/-- The tree over twelve stacks (R157). -/
def treeSum (int32 : Bool) (vs : List (Option Nat)) : Nat :=
  let add := fun a b => if int32 then (a + b) % 2 ^ 32 else addF32 a b
  let l := pairUp add (pairUp add (pairUp add (pairUp add vs)))
  (l.headD none).getD 0

/-- The stacks that a mask names, ascending. -/
def maskStacks (m : W16) : List Nat := (List.range 12).filter fun i => bit m i

/-- The contributions that count: those that are complete. -/
def Reduction.present (r : Reduction) : FMap Contrib := r.contribs.filter fun (q : Nat × Contrib) => q.2.complete

/-- Element i of the result. -/
def Reduction.element (r : Reduction) (i : Nat) : W32 :=
  BitVec.ofNat 32 (treeSum r.int32 ((List.range 12).map fun st =>
    (r.present.fetch st).bind fun c => (c.elems.fetch i).map fun v => v.toNat))

/-- Writes one line of the result, with its mark (R310, R437); a line that cannot be written puts a record in the ring. -/
def State.reduceLine (s : State) (d tag : Nat) (r : Reduction) (l : Nat) (bad : Bool) : State × Sig × Bool :=
  let va := r.dest + BitVec.ofNat 64 (128 * l)
  let n := min 32 (r.len - 32 * l)
  let t := s.translate d none r.tag false .store va
  let fail := fun (s : State) (code acc : Nat) =>
    (s.record d .hold { code := code, source := 4, srcid := BitVec.ofNat 32 tag, tag := r.tag, va := va, acc := BitVec.ofNat 32 (2 + acc) },
      (0 : Sig), true)
  match t.2 with
  | .page _ acc => fail t.1 5 acc
  | .prot | .hold _ => fail t.1 6 0
  | .ok k =>
    if homeOf k ≠ .here then fail t.1 6 0
    else
      let s := t.1.writeHere k ((List.range n).flatMap fun i => toBytes 4 (r.element (32 * l + i)).toNat)
      (if bad then s.setPoison (lineOf k) true else s, sigInsert 0 (s.lineKey (lineOf k)), false)

/-- Writes a field of a unit's descriptor at its home, under the unit's tag. -/
def State.unitField (s : State) (d tag : Nat) (va : W64) (bs : List W8) : State :=
  let r := s.translate d none tag false .store va
  match r.2 with | .ok k => r.1.writeHome k bs | _ => r.1

/-- A line of the result or of the descriptor, or an entry of its translation, is reserved: the end waits (R434). -/
def State.reduceHeld (s : State) (d : Nat) (r : Reduction) : Bool :=
  (r.desc :: (List.range ((r.len + 31) / 32)).map fun l => r.dest + BitVec.ofNat 64 (128 * l)).any fun va =>
    match (s.translate d none r.tag false .store va).2 with
    | .hold _ => true
    | .ok k => (s.shut d (lineOf k)).isSome
    | _ => false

Problem statement: All lines from the opening of the material through the line that contains "def Reduction.present (r" are to be printed exactly, with no others.

Reply:
/-- The tree over twelve stacks (R157). -/
def treeSum (int32 : Bool) (vs : List (Option Nat)) : Nat :=
  let add := fun a b => if int32 then (a + b) % 2 ^ 32 else addF32 a b
  let l := pairUp add (pairUp add (pairUp add (pairUp add vs)))
  (l.headD none).getD 0

/-- The stacks that a mask names, ascending. -/
def maskStacks (m : W16) : List Nat := (List.range 12).filter fun i => bit m i

/-- The contributions that count: those that are complete. -/
def Reduction.present (r : Reduction) : FMap Contrib := r.contribs.filter fun (q : Nat × Contrib) => q.2.complete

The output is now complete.